Context:
The output of my network has 6 channels. In my custom loss function, I break the 6 channels into two groups of 3 channels each. Process the first group using l1_loss (got a scalar output), the second group using bce_loss (got a scalar output), & add the two scalars obtained to get the final loss. Then I use loss.backward()
.
Question:
Would autograd handle the gradient flow automatically in above case?
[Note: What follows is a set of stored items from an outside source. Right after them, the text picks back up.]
/-- Of one group: its store queue, its results, the fills they wait for, its promotion. -/
def groupEvents (s : State) (t g : Nat) (gr : Group) : List Instr :=
  (List.range gr.queue.length).map (fun n => Instr.storeQueueDrain t { group := g, pos := n }) ++
  gr.returns.map (fun r => if r.sampler then .samplerReturn t g r.id else .loadReturn t g r.id) ++
  (fillsOf s gr).map (fun l => .l2Fill l (victimOf s l) (if (mget s.badLines l).isSome then .failed else .good)) ++
  gr.gangs.flatMap (gangEvents t g) ++ [.priorityPromotion t g]

def teamEvents (s : State) (t : Nat) (tm : Team) : List Instr :=
  (tm.groups.mapIdx (fun g gr => groupEvents s t g gr)).flatten ++ [.teamStart t, .teamRetire t, .teamSave t]

def coreEvents (c : Nat) (k : Core) : List Instr :=
  k.copies.flatMap (fun x => [.copyBytesLand x.id, .copyComplete x.id]) ++ (if k.jobs = [] then [] else [.jobStepCommit c])

/-- The mailboxes for which a record or held message waits. -/
def waitedMailboxes (q : Ctx) : List Nat := (q.records.map (recordMailbox q) ++ q.overflow.map (fun x => x.2.mb)).eraseDups

def ctxEvents (c : Nat) (q : Ctx) : List Instr :=
  (waitedMailboxes q).map (fun mb => .recordDelivery c mb) ++
  (q.tags.filter (fun e => e.2.queue != [])).map (fun e => .rendezvousTimeout c e.1) ++
  q.blocks.flatMap (fun e => [.generatorAttemptEnd c e.1, .blockUnpin c e.1]) ++
  q.tracked.map (fun x => .residencyReportOverdue c x.id) ++ [.contextDrainEnd c]

/-- Every event that the package itself could bring about now; each still tests whether it can happen.
[MARK DESIGN CHOICE log 3] -/
def dueEvents (s : State) : List Instr :=
  s.teams.flatMap (fun e => teamEvents s e.1 e.2) ++ s.cores.flatMap (fun e => coreEvents e.1 e.2) ++
  s.sends.map (fun x => .rendezvousArrival x.id) ++ s.entries.flatMap (fun e => e.dests.map (fun d => .rendezvousDelivery e.id d.1)) ++
  s.touches.map (fun u => .proceduralTouch u.id) ++ s.msgs.map (fun m => .mailboxMessage m.id) ++
  s.ctxs.flatMap (fun e => ctxEvents e.1 e.2) ++ (if s.saved = [] ∧ s.gridQueue = [] then [] else [Instr.teamPlacement]) ++
  s.peerReqs.map (fun q => .peerRequestTimeout q.id) ++ s.sessions.map (fun e => .sessionHeartbeatExpiry e.1) ++
  (if s.eth.lostAt.isSome then [.ethernetLinkDown] else [])

/-! ### The issue (R44, R322) -/

/-- A group with the lowest members of its ready gangs. -/
structure Ready where
  t : Nat
  g : Nat
  tm : Team
  gr : Group
  ks : List Nat
  deriving DecidableEq, Repr

/-- Groups with a ready gang. -/
def readyGroups (s : State) : List Ready :=
  s.teams.flatMap (fun e => (e.2.groups.mapIdx (fun g gr =>
    let ks := (gr.gangs.filter (gangReady s e.1 e.2 gr)).map (fun q => leadOf q.members)
    if ks = [] then [] else [({ t := e.1, g := g, tm := e.2, gr := gr, ks := ks } : Ready)])).flatten)

/-- Does the last issue of y lie further back than that of x, ties going to one that has not yielded, then to the older (R322)?
[MARK DEDUCED log 12] -/
def furtherBack (y x : Ready) : Bool :=
  let last := fun (r : Ready) => match r.gr.lastIssue with | some c => c + 1 | none => 0
  if last y ≠ last x then decide (last y < last x)
  else if y.gr.yielded ≠ x.gr.yielded then x.gr.yielded
  else decide (y.tm.age < x.tm.age ∨ (y.tm.age = x.tm.age ∧ y.g < x.g))

/-- On one port, y goes before x (R322). [MARK DEDUCED log 12] -/
def goesBefore (y x : Ready) : Bool :=
  y.tm.core == x.tm.core && y.gr.port == x.gr.port &&
  (decide (x.gr.curPrio < y.gr.curPrio) || (decide (x.gr.curPrio = y.gr.curPrio) && furtherBack y x))

/-- The group each port takes, one for each port with a ready gang. [MARK DESIGN CHOICE log 11] -/
def portChoices (rs : List Ready) : List Ready := rs.filter (fun x => !rs.any (fun y => goesBefore y x))

/-- The ready gang that follows the one that issued last, in order of lowest member and wrapping round.
[MARK DESIGN CHOICE log 11] -/
def nextGang (r : Ready) : Nat :=
  ((List.range 8).map (fun i => (r.gr.lastGang + 1 + i) % 8)).find? (fun k => r.ks.contains k) |>.getD 0

/-- The engine whose queue an instruction enters: the matrix engine or the copy engine (R13, R14). -/
def engineOf (i : Instr) : Option Nat :=
  match i with
  | .mjob _ => some 0
  | .tcopy _ => some 1
  | .tcopyx _ => some 1
  | .tpeer _ => some 1
  | _ => none

/-- The engine that the gang a group would issue from next makes a request to. -/
def wantsEngine (s : State) (r : Ready) : Option Nat :=
  match gangAt r.gr (nextGang r) with
  | some q => (match fetch s r.t r.g (nextGang r) r.tm r.gr q with | .word i => engineOf i | _ => none)
  | none => none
If yes, how is autograd doing this?
Code:
class MyLoss(torch.nn.Module):
def __init__(self):
super(MyLoss, self).__init__()
.
.
def forward(self, device, output_batch, target_batch):
output_batch_part_1 = output_batch[:,0:3,:,:] # [batch, channel, W, H]
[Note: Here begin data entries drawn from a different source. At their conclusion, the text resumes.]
/-- R345, R346, R462: the requests of the handshake and of an established session, each answered in its stages (whose order is the SPDM
standard's, a choice of the model) and turned away in others; what is measured; a session without a sign of life for 20 seconds, or with
1,024 packets in a row that fail authentication, ends, and every context bound to it loses its endpoint, with its records.
Model's choices: log 112, 113, 114, 122 and 135. -/
def Obligations.SpdmSessions : Prop :=
  (∀ (s : State) (n : Nat),
    let up := (s.boot.running = true ∨ s.bridge.failed = true) ∧ s.eth.up = true
    let st := (mget s.sessions n).map (fun x => x.stage)
    let after := [some SessionStage.negotiated, some .exchanging, some .established]
    let early := [none, some SessionStage.version, some .capabilities, some .negotiated, some .exchanging]
    -- the certificates of the two identity keys; a report and its signatures by both
    let digestOf := fun (k : Nat) => [(Config.sha384 (Config.certificates k)).toNat]
    let chainOf := fun (k : Nat) => (Config.certificates k).length :: (Config.certificates k).map (fun b => b.toNat)
    let signed := measurements s ++ [Config.signature 0 (measurements s), Config.signature 1 (measurements s)]
    let off := fun (i : Instr) => ¬up → exec i s = .refused .eventNotEnabled
    let turned := fun (i : Instr) (name : String) (from_ : List (Option SessionStage)) => up → st ∉ from_ → ∃ u, exec i s = .next u ∧ u = { s with outbox := s.outbox ++ [.spdm n name false []], sessions := u.sessions } ∧
      -- a request of an established session is a sign of life, answered or not
      (∀ x, mget s.sessions n = some x → mget u.sessions n = some (if x.stage = .established then { x with last := s.cycle.toNat, authFails := 0 } else x)) ∧ ∀ k, k ≠ n → mget u.sessions k = mget s.sessions k
    let answered := fun (i : Instr) (name : String) (from_ : List (Option SessionStage)) (dest : Option SessionStage) (data : List Nat) => off i ∧ turned i name from_ ∧ (up → st ∈ from_ → ∃ u, exec i s = .next u ∧
      u = { s with outbox := s.outbox ++ [.spdm n name true data], sessions := u.sessions } ∧ (mget u.sessions n).map (fun x => x.stage) = dest.or st)
    answered (.getVersion n) "GET_VERSION" early (some .version) [0x13] ∧ answered (.getCapabilities n) "GET_CAPABILITIES" [some .version] (some .capabilities) [] ∧
    answered (.negotiateAlgorithms n) "NEGOTIATE_ALGORITHMS" [some .capabilities] (some .negotiated) [] ∧ answered (.getDigests n) "GET_DIGESTS" after none (digestOf 0 ++ digestOf 1) ∧ answered (.getCertificate n) "GET_CERTIFICATE" after none (chainOf 0 ++ chainOf 1) ∧
    answered (.challenge n) "CHALLENGE" after none signed ∧ answered (.getMeasurements n) "GET_MEASUREMENTS" after none signed ∧
    answered (.keyExchange n) "KEY_EXCHANGE" [some .negotiated] (some .exchanging) [10] ∧ answered (.heartbeat n) "HEARTBEAT" [some .established] none [] ∧
    off (.finish n) ∧ turned (.finish n) "FINISH" [some .exchanging] ∧ off (.keyUpdate n) ∧ turned (.keyUpdate n) "KEY_UPDATE" [some .established] ∧ off (.endSession n) ∧ turned (.endSession n) "END_SESSION" [some .established] ∧
    (up → st = some .exchanging → ∃ u, exec (.finish n) s = .next u ∧ u.outbox = s.outbox ++ [.spdm n "FINISH" true []] ∧ mget u.sessions n = some { stage := .established, keys := s.nextId + 1, last := s.cycle.toNat, authFails := 0 }) ∧
    (up → st = some .established →
      (∃ u x, exec (.keyUpdate n) s = .next u ∧ u.outbox = s.outbox ++ [.spdm n "KEY_UPDATE" true []] ∧ mget u.sessions n = some x ∧ x.stage = .established ∧ x.keys = s.nextId + 1 ∧ x.last = s.cycle.toNat) ∧
      (exec (.endSession n) s = .next (endHostSession { s with outbox := s.outbox ++ [.spdm n "END_SESSION" true []] } n false))) ∧
    (∀ x, mget s.sessions n = some x →
      let lapsed := x.stage = .established ∧ (1024 ≤ x.authFails ∨ x.last + Config.heartbeatBound ≤ s.cycle.toNat)
      (¬lapsed → exec (.sessionHeartbeatExpiry n) s = .refused .eventNotEnabled) ∧ (lapsed → exec (.sessionHeartbeatExpiry n) s = .next (endHostSession s n (decide (1024 ≤ x.authFails)))))) ∧
  -- what is measured: the boot ROM, the stages of firmware, the handler images loaded and the boot record
  (∀ s : State, measurements s = (if s.boot.recovery then 1 else 0) :: ([Config.bootImage 0, Config.bootImage 1, if s.boot.recovery then Config.bootImage 2 else s.boot.image].map (fun b => (Config.sha384 b).toNat)) ++
    (s.ctxs.flatMap (fun e => e.2.images)).map (fun d => d.toNat) ++ [(Config.sha384 (bootBytes s.boot)).toNat] ++ s.boot.entries.map (fun e => e.toNat)) ∧
  -- the end of a session, for every context bound to it: held outbound messages and slots being filled are given up, each with its record
  (∀ (s : State) (n : Nat) (auth : Bool), mwf s.ctxs = true →
    let u := endHostSession s n auth
    mget u.sessions n = none ∧ (∀ d, (∀ q, ctxOf s d = some q → q.endpoint ≠ some n) → ctxOf u d = ctxOf s d) ∧
    ∀ c q, ctxOf s c = some q → q.endpoint = some n →
      let filling := s.msgs.filter (fun m => m.ctx == c && (match m.kind with | .host _ => true | _ => false) && m.slot.isSome)
      let records := (if auth then 2 else 1) + q.outAcks.length + filling.length
      ∃ q', ctxOf u c = some q' ∧ q'.endpoint = none ∧ q'.outAcks = [] ∧ q'.recSeq = q.recSeq + BitVec.ofNat 32 records ∧ (∀ o ∈ u.hostOps, o.ctx ≠ c) ∧ (∀ m ∈ u.msgs, m.ctx = c → ∀ f, m.kind ≠ .host f) ∧
        (records + q.records.length ≤ 64 → q'.records.length = q.records.length + records))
output_batch_part_2 = output_batch[:,3:6,:,:]
target_batch_part_1 = target_batch[:,0:3,:,:]
target_batch_part_2 = target_batch[:,3:6,:,:]
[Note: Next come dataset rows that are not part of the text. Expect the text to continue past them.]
-- ==== Sys2Proof/Laws/Issue.lean ====
section
/-! SUPPORT. What one issue can do: the parts of the state after an update, the operands an issue reads, and the state a group
effect leaves. -/

namespace Sys2Proof.Machine

open Sys2Proof.Safety

/-! ### Parts of the state -/

theorem teamOf_modTeam (s : State) (t u : Nat) (f : Team → Team) :
    teamOf (modTeam s t f) u = if u = t then (teamOf s t).map f else teamOf s u := mget_mmod s.teams t u f

theorem teamOf_modGroup (s : State) (t g u : Nat) (f : Group → Group) :
    teamOf (modGroup s t g f) u =
      if u = t then (teamOf s t).map (fun tm => { tm with groups := lmod tm.groups g f }) else teamOf s u := teamOf_modTeam s t u _

theorem ctxOf_modCtx (s : State) (c d : Nat) (f : Ctx → Ctx) :
    ctxOf (modCtx s c f) d = if d = c then (ctxOf s c).map f else ctxOf s d := mget_mmod s.ctxs c d f

theorem coreOf_modCore (s : State) (c d : Nat) (f : Core → Core) :
    coreOf (modCore s c f) d = if d = c then f (coreOf s c) else coreOf s d := by
  unfold coreOf modCore mgetD
  rw [mget_mput]
  split <;> rfl

@[simp] theorem ctxOf_modTeam (s : State) (t c : Nat) (f : Team → Team) : ctxOf (modTeam s t f) c = ctxOf s c := rfl
@[simp] theorem ctxOf_modGroup (s : State) (t g c : Nat) (f : Group → Group) : ctxOf (modGroup s t g f) c = ctxOf s c := rfl
@[simp] theorem coreOf_modTeam (s : State) (t c : Nat) (f : Team → Team) : coreOf (modTeam s t f) c = coreOf s c := rfl
@[simp] theorem coreOf_modGroup (s : State) (t g c : Nat) (f : Group → Group) : coreOf (modGroup s t g f) c = coreOf s c := rfl
@[simp] theorem teamOf_modCtx (s : State) (c t : Nat) (f : Ctx → Ctx) : teamOf (modCtx s c f) t = teamOf s t := rfl
@[simp] theorem teamOf_modCore (s : State) (c t : Nat) (f : Core → Core) : teamOf (modCore s c f) t = teamOf s t := rfl

/-! ### Slices and registers of a group -/

theorem slices_modMembers (gr : Group) (m : BitVec 8) (f : Nat → Slice → Slice) (j : Nat) :
    (modMembers gr m f).slices[j]? = (gr.slices[j]?).map (fun x => if m.getLsbD j then f j x else x) := by
  simp [modMembers, List.getElem?_mapIdx]

theorem sliceOf_modMembers (gr : Group) (m : BitVec 8) (f : Nat → Slice → Slice) (j : Nat) (h : j < gr.slices.length) :
    sliceOf (modMembers gr m f) j = if m.getLsbD j then f j (sliceOf gr j) else sliceOf gr j := by
  unfold sliceOf
  rw [slices_modMembers, List.getElem?_eq_getElem h]
  rfl

@[simp] theorem slices_length_modMembers (gr : Group) (m : BitVec 8) (f : Nat → Slice → Slice) :
    (modMembers gr m f).slices.length = gr.slices.length := by simp [modMembers]

@[simp] theorem sliceOf_modGang (gr : Group) (k : Nat) (f : Gang → Gang) (j : Nat) : sliceOf (modGang gr k f) j = sliceOf gr j := rfl
@[simp] theorem shadowed_modMembers (gr : Group) (m : BitVec 8) (f : Nat → Slice → Slice) (j : Nat) :
    shadowed (modMembers gr m f) j = shadowed gr j := rfl
@[simp] theorem shadowed_modGang (gr : Group) (k : Nat) (f : Gang → Gang) (j : Nat) : shadowed (modGang gr k f) j = shadowed gr j := rfl
@[simp] theorem vreg_modMembers (gr : Group) (m : BitVec 8) (f : Nat → Slice → Slice) (r l : Nat) :
    vreg (modMembers gr m f) r l = vreg gr r l := rfl
@[simp] theorem vreg_modGang (gr : Group) (k : Nat) (f : Gang → Gang) (r l : Nat) : vreg (modGang gr k f) r l = vreg gr r l := rfl
@[simp] theorem sreg_modGang (gr : Group) (k : Nat) (f : Gang → Gang) (j n : Nat) : sreg (modGang gr k f) j n = sreg gr j n := rfl

/-- A change of slices that leaves their scalar registers leaves `sreg`. -/
theorem sreg_modMembers (gr : Group) (m : BitVec 8) (f : Nat → Slice → Slice) (j n : Nat) (h : ∀ j x, (f j x).sregs = x.sregs) :
    sreg (modMembers gr m f) j n = sreg gr j n := by
  unfold sreg
  rw [shadowed_modMembers]
  split
  · rfl
  · unfold sliceOf
    rw [slices_modMembers]
    cases gr.slices[j]? with
    | none => rfl
    | some x => simp only [Option.map_some, Option.getD_some]; split <;> simp [h]

theorem handler_setSreg (gr : Group) (i n : Nat) (v : W32) :
    (setSreg gr i n v).handler.map (fun h => { h with ss := [], vs := [] }) = gr.handler.map (fun h => { h with ss := [], vs := [] }) := by
  unfold setSreg; split
  · cases gr.handler <;> rfl
  · rfl

theorem handler_setVreg (gr : Group) (r l : Nat) (v : W32) :
    (setVreg gr r l v).handler.map (fun h => { h with ss := [], vs := [] }) = gr.handler.map (fun h => { h with ss := [], vs := [] }) := by
  unfold setVreg; split
  · cases gr.handler <;> rfl
  · rfl

theorem shadowed_of_handler {gr gr' : Group}
    (h : gr'.handler.map (fun h => { h with ss := [], vs := [] }) = gr.handler.map (fun h => { h with ss := [], vs := [] })) (j : Nat) :
    shadowed gr' j = shadowed gr j := by
  unfold shadowed
  cases h1 : gr'.handler <;> cases h2 : gr.handler <;> rw [h1, h2] at h
  · cases h
  · cases h
  · simp only [Option.map_some, Option.some.injEq, Handler.mk.injEq] at h
    simp [h.2.1]

@[simp] theorem shadowed_setSreg (gr : Group) (i n : Nat) (v : W32) (j : Nat) : shadowed (setSreg gr i n v) j = shadowed gr j :=
  shadowed_of_handler (handler_setSreg gr i n v) j

@[simp] theorem shadowed_setVreg (gr : Group) (r l : Nat) (v : W32) (j : Nat) : shadowed (setVreg gr r l v) j = shadowed gr j :=
  shadowed_of_handler (handler_setVreg gr r l v) j

/-- A scalar register reads as what was last written to it. -/
theorem sreg_setSreg (gr : Group) (i n j k : Nat) (v : W32) (hn : n < 64) (hk : k < 64) (hi : i < gr.slices.length) :
    sreg (setSreg gr i n v) j k = if j = i ∧ k = n then v else sreg gr j k := by
  unfold sreg
  rw [shadowed_setSreg]
  unfold setSreg
  by_cases hsi : shadowed gr i = true
  · simp only [hsi, if_true]
    have : ∃ h, gr.handler = some h := by
      unfold shadowed at hsi; cases hh : gr.handler with
      | none => rw [hh] at hsi; cases hsi
      | some h => exact ⟨h, rfl⟩
    obtain ⟨h, hh⟩ := this
    simp only [hh, Option.map_some, mgetD_mputD]
    by_cases hj : j = i
    · subst hj; simp [hsi]
    · have : 64 * j + k ≠ 64 * i + n := by omega
      simp [hj, this, sliceOf]
  · simp only [hsi, Bool.false_eq_true, if_false]
    unfold sliceOf
    simp only [lmod_getElem?]
    by_cases hj : j = i
    · subst hj
      rw [List.getElem?_eq_getElem hi]
      simp [hsi, mgetD_mputD]
    · simp [hj]

/-- A lane of a vector register reads as what was last written to it. -/
theorem vreg_setVreg (gr : Group) (r l q k : Nat) (v : W32) (hl : l < 32) (hk : k < 32) :
    vreg (setVreg gr r l v) q k = if q = r ∧ k = l then v else vreg gr q k := by
  unfold vreg
  rw [shadowed_setVreg]
  unfold setVreg
  by_cases hs : shadowed gr (l / 4) = true
  · simp only [hs, if_true]
    have : ∃ h, gr.handler = some h := by
      unfold shadowed at hs; cases hh : gr.handler with
      | none => rw [hh] at hs; cases hs
      | some h => exact ⟨h, rfl⟩
    obtain ⟨h, hh⟩ := this
    simp only [hh, Option.map_some, mgetD_mputD]
    by_cases hq : q = r ∧ k = l
    · obtain ⟨rfl, rfl⟩ := hq; simp [hs]
    · have : 32 * q + k ≠ 32 * r + l := by omega
      simp [hq, this]
  · simp only [hs, Bool.false_eq_true, if_false, mgetD_mputD]
    by_cases hq : q = r ∧ k = l
    · obtain ⟨rfl, rfl⟩ := hq; simp [hs]
    · have : 32 * q + k ≠ 32 * r + l := by omega
      simp [hq, this]

theorem handler_setVreg_ss (gr : Group) (r l : Nat) (v : W32) :
    (setVreg gr r l v).handler.map (fun h => h.ss) = gr.handler.map (fun h => h.ss) := by
  unfold setVreg; split
  · cases gr.handler <;> rfl
  · rfl

theorem handler_setSreg_vs (gr : Group) (i n : Nat) (v : W32) :
    (setSreg gr i n v).handler.map (fun h => h.vs) = gr.handler.map (fun h => h.vs) := by
  unfold setSreg; split
  · cases gr.handler <;> rfl
  · rfl

theorem sreg_setVreg (gr : Group) (r l : Nat) (v : W32) (j n : Nat) : sreg (setVreg gr r l v) j n = sreg gr j n := by
  have e : sliceOf (setVreg gr r l v) j = sliceOf gr j := by unfold setVreg; split <;> rfl
  have k := handler_setVreg_ss gr r l v
  unfold sreg
  rw [shadowed_setVreg, e]
  cases h1 : (setVreg gr r l v).handler <;> cases h2 : gr.handler <;> rw [h1, h2] at k <;> simp_all

theorem vreg_setSreg (gr : Group) (i n : Nat) (v : W32) (r l : Nat) : vreg (setSreg gr i n v) r l = vreg gr r l := by
  have e : (setSreg gr i n v).vregs = gr.vregs := by unfold setSreg; split <;> rfl
  have k := handler_setSreg_vs gr i n v
  unfold vreg
  rw [shadowed_setSreg, e]
  cases h1 : (setSreg gr i n v).handler <;> cases h2 : gr.handler <;> rw [h1, h2] at k <;> simp_all

/-- What a register write leaves of a slice. -/
theorem sliceOf_setSreg (gr : Group) (i n : Nat) (v : W32) (j : Nat) :
    { sliceOf (setSreg gr i n v) j with sregs := [] } = { sliceOf gr j with sregs := [] } := by
  unfold setSreg
  split
  · rfl
  · unfold sliceOf
    simp only [lmod_getElem?]
    by_cases hj : j = i
    · subst hj; simp only [if_true]; cases gr.slices[j]? <;> rfl
    · simp [hj]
loss_term_1 = self.l1_loss_calculation(output_batch_part_1, target_batch_part_1)
#... some processing on output_batch_part_2 ...
.
.
loss_term_2 = self.bce_loss_calulation(output_batch_part_2, target_batch_part_2)
#... some normalizations on loss_term_2...
.
.
final_loss = loss_term_1 + loss_term_2
return final_loss